Following the Evidence to Reduce Reoffending

From Texas to Tasmania, penal systems around the world are asking profound questions about the purpose of prisons and the balance that society demands between punishment and rehabilitation.

From Texas to Tasmania, penal systems around the world are asking profound questions about the purpose of prisons and the balance that society demands between punishment and rehabilitation. As prison leaders and officers gather in Melbourne this week for the annual International Corrections and Prisons Association conference, top of the agenda is how to manage risk from offenders and achieve better results for victims, prisoners and taxpayers.

While every jurisdiction will develop its own specific responses, many of our operational challenges are the same and we share the overarching goal of creating a prison environment which helps to reduce reoffending and cut the number of future victims of crime. Rehabilitation is complex and we have seen in our experience that there is no single formula to turn offenders away from crime. In the UK, at HMP Rye Hill in Warwickshire our teams deliver sex offender treatment programmes and in south Wales at HMP Parc, we have developed the world's first family interventions unit with a focus on the family as the crucible of reform. Here in Australia, a colleague responsible for the youth unit at Port Phillip prison will receive an award this week for her work to support and reform young people. This is a complicated mixture and requires us to have the right organisations - with the right expertise - to have a meaningful impact on prisoners' behaviour, attitude and likelihood of reoffending.

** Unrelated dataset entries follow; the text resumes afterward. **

theorem regRd_served (h : regStatus off w = 0) :
    hostDemand m (.regRd tag off w) = sendMsg (regRead m .link off).2 (.reply tag 0 0 (toBytes (regRead m .link off).1 4)) :=
  hostDemand_served hup hidle (by simp [tryDemand, serveRegRd, h, replyMsg, countErr])

theorem regWr_served (v : Word) (h : regStatus off w = 0) :
    hostDemand m (.regWr tag off w v) = sendMsg (regWrite m off v) (.ack tag 0) :=
  hostDemand_served hup hidle (by simp [tryDemand, serveRegWr, h, ackMsg, countErr])

end

/-! What the link's checks let through. -/

theorem toBytes_length (v n : Nat) : (toBytes v n).length = n := by
  induction n generalizing v with
  | zero => rfl
  | succ n ih => rw [toBytes, List.length_cons, ih]

/-- Slots that make whole lines, one to four of them (R457). -/
def wholeLines (d : List (BitVec 128)) : Prop := d.length % 4 = 0 ∧ d ≠ [] ∧ d.length ≤ 16

/-- The bytes of a STORE's slots. -/
def slotBytes (d : List (BitVec 128)) : List (Option Byte) := (d.flatMap fun x => toBytes x.toNat 16).map some

/-- The enabled bytes of a STORE_MASK's line. -/
def maskedBytes (en : BitVec 64) (l : BitVec 512) : List (Option Byte) :=
  (upto 64).map fun i => if bitAt en.toNat i then (toBytes l.toNat 64)[i]? else none

theorem slotBytes_length (d : List (BitVec 128)) : (slotBytes d).length = 16 * d.length := by
  simp [slotBytes, List.length_flatMap, toBytes_length, Nat.mul_comm]

theorem maskedBytes_length (en : BitVec 64) (l : BitVec 512) : (maskedBytes en l).length = 64 := by simp [maskedBytes, upto]

section
variable {m : Mod} (tag a : Nat)

theorem leaseOp_down (w : Nat) (e : Ecc) (h : m.velom.link.st ≠ 3) : leaseOp m tag a w e = m := by
  rw [leaseOp, if_neg (by simp [linkUp, h]), hostDemand_down h]

theorem storeLines_down (d : List (BitVec 128)) (h : m.velom.link.st ≠ 3) : storeLines m tag a d = m := by
  rw [storeLines, if_neg (by simp [linkUp, h]), hostDemand_down h]

theorem leaseOp_reserved {w : BitVec 2} (e : Ecc) (h : m.velom.link.st = 3) (hw : w = 0#2 ∨ w = 3#2) :
    (leaseOp m tag a w.toNat e).velom.link.st = 4 := by
  have hw' : w.toNat = 0 ∨ w.toNat = 3 := hw.imp (congrArg BitVec.toNat) (congrArg BitVec.toNat)
  rw [leaseOp, if_pos (by simpa [linkUp, h] using hw')]
  exact protocolError_velom _ _ h

theorem leaseOp_demand {w : BitVec 2} (e : Ecc) (hw : w = 1#2 ∨ w = 2#2) :
    leaseOp m tag a w.toNat e = hostDemand m (.lease tag a w.toNat e) := by
  rcases hw with rfl | rfl <;> simp [leaseOp]

theorem storeLines_reserved {d : List (BitVec 128)} (h : m.velom.link.st = 3) (hd : ¬ wholeLines d) :
    (storeLines m tag a d).velom.link.st = 4 := by
  have hd' : d.length % 4 ≠ 0 ∨ d.length = 0 ∨ 16 < d.length := by
    by_contra hn
    rw [not_or, not_or, not_not, Nat.not_lt] at hn
    exact hd ⟨hn.1, mt List.length_eq_zero_iff.2 hn.2.1, hn.2.2⟩
  rw [storeLines, if_pos (by simpa [linkUp, h, or_assoc] using hd')]
  exact protocolError_velom _ _ h

theorem storeLines_demand {d : List (BitVec 128)} (hd : wholeLines d) :
    storeLines m tag a d = hostDemand m (.store tag a (slotBytes d) .ok) := by
  obtain ⟨h4, hne, hmax⟩ := hd
  rw [storeLines, if_neg (by simp [h4, hne, Nat.not_lt.2 hmax]), slotBytes]

end

/-- A STORE of whole lines or a STORE_MASK is the demand that stores their bytes, whole lines of them. -/
theorem gives_storing {s : State} {tag : BitVec 16} {addr : DWord} {c : Instr} {data : List (Option Byte)} {e : Ecc}
    (h : (∃ d, c = .store tag addr d ∧ wholeLines d ∧ data = slotBytes d ∧ e = .ok) ∨
      ∃ en l, c = .storeMask tag addr en l e ∧ data = maskedBytes en l) :
    (∀ P, P (hostDemand s.mod (.store tag.toNat addr.toNat data e)) → Gives c s P) ∧ 0 < data.length ∧ data.length % 64 = 0 := by
  rcases h with ⟨d, rfl, hd, rfl, rfl⟩ | ⟨en, l, rfl, rfl⟩
  · have ⟨h4, hne, _⟩ := hd
    have hpos : 0 < d.length := List.length_pos_iff.2 hne
    refine ⟨fun P hP => ?_, ?_, ?_⟩
    · rwa [gives_store, storeLines_demand _ _ hd]
    all_goals rw [slotBytes_length]; omega
  · refine ⟨fun P hP => (gives_storeMask ..).2 hP, ?_, ?_⟩ <;> rw [maskedBytes_length]
    decide

end Sys2Proof.Proofs

/-! The host's accesses, settled: the link down, reserved fields, demands that wait behind others, and each demand served. -/

namespace Sys2Proof.Proofs

open Sys2Proof Sys2Proof.Machine Sys2Proof.Laws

Key to this mixture is setting clear goals for a prison, with clear lines of accountability and a sense of common purpose and values. Later this week, I'll be talking to the conference about our experience at HMP Birmingham, which in 2011 was the first UK prison to transfer from public to private management. Throughout that process, we worked collaboratively with our customer, the Ministry of Justice, our colleagues in the Prison Officers Association (POA) and with partners including the local authority and police, to create a shared vision and sense of purpose for one of the busiest prisons in the UK. This has delivered results both for prisoners and the taxpayer. After just three months, an unannounced inspection found the prison to be "cleaner, safer and more decent" and in August this year, an independent three-year study of progress reported that the public service ethos of the prison was "rekindled" under private sector management.

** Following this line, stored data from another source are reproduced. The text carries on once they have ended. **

/-! ### Writing a line -/

/-- A line is written in DRAM with a new line code: no stored error stays, but an armed injection that names the line, or the line now
there, corrupts it and is spent (R309, R333). -/
def Channel.lineWritten (k : Channel) (agate loc : Nat) : Channel :=
  let armed := k.injctl.getLsbD 19 && decide (k.resolve agate k.injaddr.toNat = loc)
  let lo := fieldN k.injctl 8 7
  let es : List SymErr := if armed then
      ((List.range (fieldN k.injctl 16 3 + 1)).map (fun i => ({ sym := lo + i, bits := k.injctl.setWidth 8 } : SymErr))).filter (fun e => decide (e.sym < 80))
    else []
  { k with errs := Tab.setD k.errs (loc / 64) (addErrs [] es) []
           injctl := if armed then k.injctl &&& ~~~0x80000#64 else k.injctl }

/-- The controller writes the line of a channel address where it lies. -/
def writeStored (ch : ChanId) (addr : Nat) : M Unit := do
  let ag := (← get).integ.agatemax
  modChan ch (fun k => k.lineWritten ag (k.resolve ag addr))

/-- Data line i of frame f comes to hold other bytes than its parity stands for. -/
def flipData (ch : ChanId) (f i : Nat) (es : List SymErr) : M Unit := do
  if !es.isEmpty then
    let s ← get
    let n := s.paOfChan ch (f * 4096 + 64 * i) / 64
    set { s with mem := s.mem.setLine n ((s.mem.line n).flip es) }
    modChan ch (fun k => k.shifted f (s.strength ch f) i es)

/-- The controller writes parity line j of frame f so that it differs by `es` from the parity of the data: in the cache when it is there,
else in DRAM. -/
def setParity (ch : ChanId) (f j : Nat) (es : List SymErr) : M Unit := do
  let n := parityLineNo f j
  if ((← get).chan ch).pcache.any (fun p => decide (p.n = n)) then
    modChan ch (fun k => { k with pcache := k.pcache.map (fun p => if p.n = n then { p with dirty := true, diff := es } else p) })
  else
    modChan ch (fun k => { k with pdiff := Tab.setD k.pdiff n es [] })
    writeStored ch (64 * n)

/-- All parity lines of a frame are recomputed from its data lines and written. -/
def parityFresh (ch : ChanId) (f S : Nat) : M Unit := do
  for j in List.range S do setParity ch f j []

/-! ### Poison and the error frame list (R34, R334, R336) -/

/-- A poison payload (Table 1-6). -/
def poisonWord (s : State) (loc cls source : Nat) : Word :=
  placed (s.jrnl.time.toNat / 256 % 2 ^ 48) 0 ||| placed loc 48 ||| placed cls 56 ||| placed source 60

/-- A line of poison: eight words with one payload (R34). -/
def poisonLine (v : Word) : Line := Vector.replicate 8 { tag := 0x82#8, val := v }

/-- LOC of a memory location in group `g` of a channel (R34). -/
def memLoc (ch : ChanId) (g : Nat) : Nat := ch.val * 16 + g % 2 * 4 + g / 2

/-- Enter a frame in the error frame list (R336). -/
def eflEnter (ch : ChanId) (pa : Nat) (v : Word) : M Unit := modChan ch (fun k =>
  let frame : Word := BitVec.ofNat 64 (pa / 4096 * 4096)
  let live := (List.range 64).filter (fun i => decide ((BitVec.ofNat 6 i - k.efltail).toNat < (k.eflhead - k.efltail).toNat))
  match live.find? (fun i => decide ((k.efl.toList.getD i { lines := 0, pa := 0#64, poison := 0#64 }).pa = frame)) with
  | some i => { k with efl := Vector.ofFn (fun j => if j.val = i then { k.efl.get j with lines := min 255 ((k.efl.get j).lines + 1) } else k.efl.get j) }
  | none =>
    if k.eflhead + 1#6 = k.efltail then { k with eflovf := true }
    else { k with
      efl := Vector.ofFn (fun j => if j.val = k.eflhead.toNat then { lines := 1, pa := frame, poison := v } else k.efl.get j)
      eflhead := k.eflhead + 1#6 })

/-- Poison the data line at a channel address: its words, POISONED, the error frame list and the log (R334, R335). -/
def poisonMem (ch : ChanId) (cls source addr : Nat) : M Unit := do
  let s ← get
  let v := poisonWord s (memLoc ch ((s.chan ch).spot s.integ.agatemax addr).g) cls source
  let pa := s.paOfChan ch addr
  modify (fun s => { s with mem := s.mem.setLine (pa / 64) (poisonLine v) })
  writeStored ch addr
  modChan ch (fun k => { k with poisoned := k.poisoned + 1#16 })
  eflEnter ch pa v
  fisinLog 3 ch.val 3 v (BitVec.ofNat 64 pa)

/-! ### Counting rules and remapping (R332, R339, R340) -/

/-- REMAP[e] as it reads (Table 13-7). -/
def RemapEntry.word (m : RemapEntry) : Word := bitAt m.v 0 ||| bitAt m.row 1 ||| placed (m.addr / 64) 6

/-- Remap entries in use. -/
def Channel.used (k : Channel) : Nat := (k.remap.toList.filter (·.v)).length

/-- A line, or a row that has no entry yet, is remapped to the lowest free entry (R332). A line whose slot has failed takes a further
one. The entries go to flash under the DIMM's serial number (`State.afterReset`). -/
def remapAdd (ch : ChanId) (row : Bool) (addr : Nat) : M Unit := do
  let k := (← get).chan ch
  if row && k.remap.toList.any (fun m => m.v && m.row && decide (m.addr = addr)) then pure ()
  else
    match (List.finRange 32).find? (fun e => !(k.remap.get e).v) with
    | none =>
      fisinLog 3 ch.val 6 (BitVec.ofNat 64 addr) 0#64
      if k.ieirq then fireIrt (0x7CC + ch.val)
    | some e =>
      let m : RemapEntry := { v := true, row := row, addr := addr, copying := row }
      modChan ch (fun k => { k with remap := setUnit k.remap e m })
      fisinLog 3 ch.val 5 m.word 0#64

/-- Mark a device of a group, or record a later one (R339, R340). -/
def markDevice (ch : ChanId) (g d : Nat) : M Unit := do
  let k := (← get).chan ch
  if k.faildev.toList.getD g 0 = 0 then
    modChan ch (fun k => { k with faildev := Vector.ofFn (fun i => if i.val = g then d + 1 else k.faildev.get i) })
    fisinLog 3 ch.val 4 (placed g 0 ||| placed d 8) 0#64
  else if k.faildev.toList.getD g 0 = d + 1 then pure ()
  else
    modChan ch (fun k => { k with failovf := true, second := Vector.ofFn (fun i =>
      if i.val = g ∧ (k.second.get i).contains d = false then k.second.get i ++ [d] else k.second.get i) })

/-- A counting rule has fired: it is logged, and raises "integrity" when enabled (R339). -/
def ruleFired (rule inst : Nat) (ch : ChanId) : M Unit := do
  fisinLog 0 0 1 (placed rule 0) (BitVec.ofNat 64 inst)
  if ((← get).chan ch).ieirq then fireIrt (0x7CC + ch.val)

/-- The device rule fires for a source, group × 16 + device (Table 13-6). -/
def deviceFires (ch : ChanId) (key : Nat) : M Unit := do
  ruleFired 0 (ch.val * 256 + key) ch
  markDevice ch (key / 16) (key % 16)

/-- Count an event of time `at_` against a device (Table 13-6). -/
def countDevice (ch : ChanId) (g d at_ : Nat) : M Unit := do
  let s ← get
  let key := g * 16 + d
  let (ts, fire) := ruleCount (s.fisin.rules.get 0) at_ (Tab.getD (s.chan ch).devTimes key [])
  modChan ch (fun k => { k with devTimes := Tab.setD k.devTimes key ts [] })
  if fire then deviceFires ch key

/-- A corrected line counts against the devices of its corrected symbols (Table 13-6), through the event FIFO while a swap is active. -/
def countDevices (ch : ChanId) (g : Nat) : List Nat → M Unit
  | [] => pure ()
  | d :: t => do
    let s ← get
    if s.handover then modFisin (·.enqueue (.device ch g d s.now))
    else countDevice ch g d s.now
    countDevices ch g t

/-- The row rule fires for a source, row × 8 + group (Table 13-6): the row is remapped. -/
def rowFires (ch : ChanId) (key : Nat) : M Unit := do
  ruleFired 1 key ch
  let s ← get
  let k := s.chan ch
  match k.rowOf s.integ.agatemax (key % 8) (key / 8 * k.rowLines) with
  | a :: _ => remapAdd ch true a
  | [] => pure ()

/-- Count an event of time `at_` against the row where the line of a channel address lies (Table 13-6). -/
def countRowAt (ch : ChanId) (addr at_ : Nat) : M Unit := do
  let s ← get
  let k := s.chan ch
  let p := k.spot s.integ.agatemax addr
  let key := p.gl / k.rowLines * 8 + p.g
  let (ts, fire) := ruleCount (s.fisin.rules.get 1) at_ (Tab.getD k.rowTimes key [])
  modChan ch (fun k => { k with rowTimes := Tab.setD k.rowTimes key ts [] })
  if fire then rowFires ch key

/-- A changed device or row rule judges the times it has kept, source by source (R339). -/
def rejudge (rule : Nat × Nat) (fires : Nat → M Unit) (write : Nat → List Nat → M Unit) : List (Nat × List Nat) → M Unit
  | [] => pure ()
  | (key, ts) :: t => do
    let (ts', fire) := match ts.getLast? with
      | some last => ruleCount rule last ts.dropLast
      | none => ([], false)
    write key ts'
    if fire then fires key
    rejudge rule fires write t

/-- Rule 0 or 1 has changed: its kept times are judged in every channel (R339). -/
def rejudgeAll (rule : Nat) : M Unit := do
  for ch in List.finRange 12 do
    let s ← get
    if rule = 0 then
      rejudge (s.fisin.rules.get 0) (deviceFires ch) (fun key ts => modChan ch (fun k => { k with devTimes := Tab.setD k.devTimes key ts [] })) (s.chan ch).devTimes
    else if rule = 1 then
      rejudge (s.fisin.rules.get 1) (rowFires ch) (fun key ts => modChan ch (fun k => { k with rowTimes := Tab.setD k.rowTimes key ts [] })) (s.chan ch).rowTimes

/-- A corrected or undecodable line counts against its row (Table 13-6), through the event FIFO while a swap is active. -/
def countRow (ch : ChanId) (addr : Nat) : M Unit := do
  let s ← get
  if s.handover then modFisin (·.enqueue (.row ch addr s.now))
  else countRowAt ch addr s.now

/-- The running firmware acts on an event of the FIFO (R427 step 4). -/
def FwEvent.act : FwEvent → M Unit
  | .log e => modFisin (·.append e)
  | .device ch g d at_ => countDevice ch g d at_
  | .row ch addr at_ => countRowAt ch addr at_

/-- The running firmware acts on events, oldest first. -/
def actAll : List FwEvent → M Unit
  | [] => pure ()
  | e :: t => do
    e.act
    actAll t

This counter-intuitive conclusion is instructive and shows that to embed changes, we need to move beyond casual assumptions about the respective values or areas of expertise of the public, private or third sectors. We need to look instead at the evidence, share best practice and continue to develop the approach to prison management. After more than 30 years' experience in the management and operation of prisons, there is no doubt in my mind that prisons systems benefit from a diverse, multi-agency approach to reforming prisoners, cutting recidivism and lowering the burden of crime on our communities. This requires all of us to be open with the public and partners about what we deliver, how our success should be measured and commit to a unrelenting focus to follow the evidence.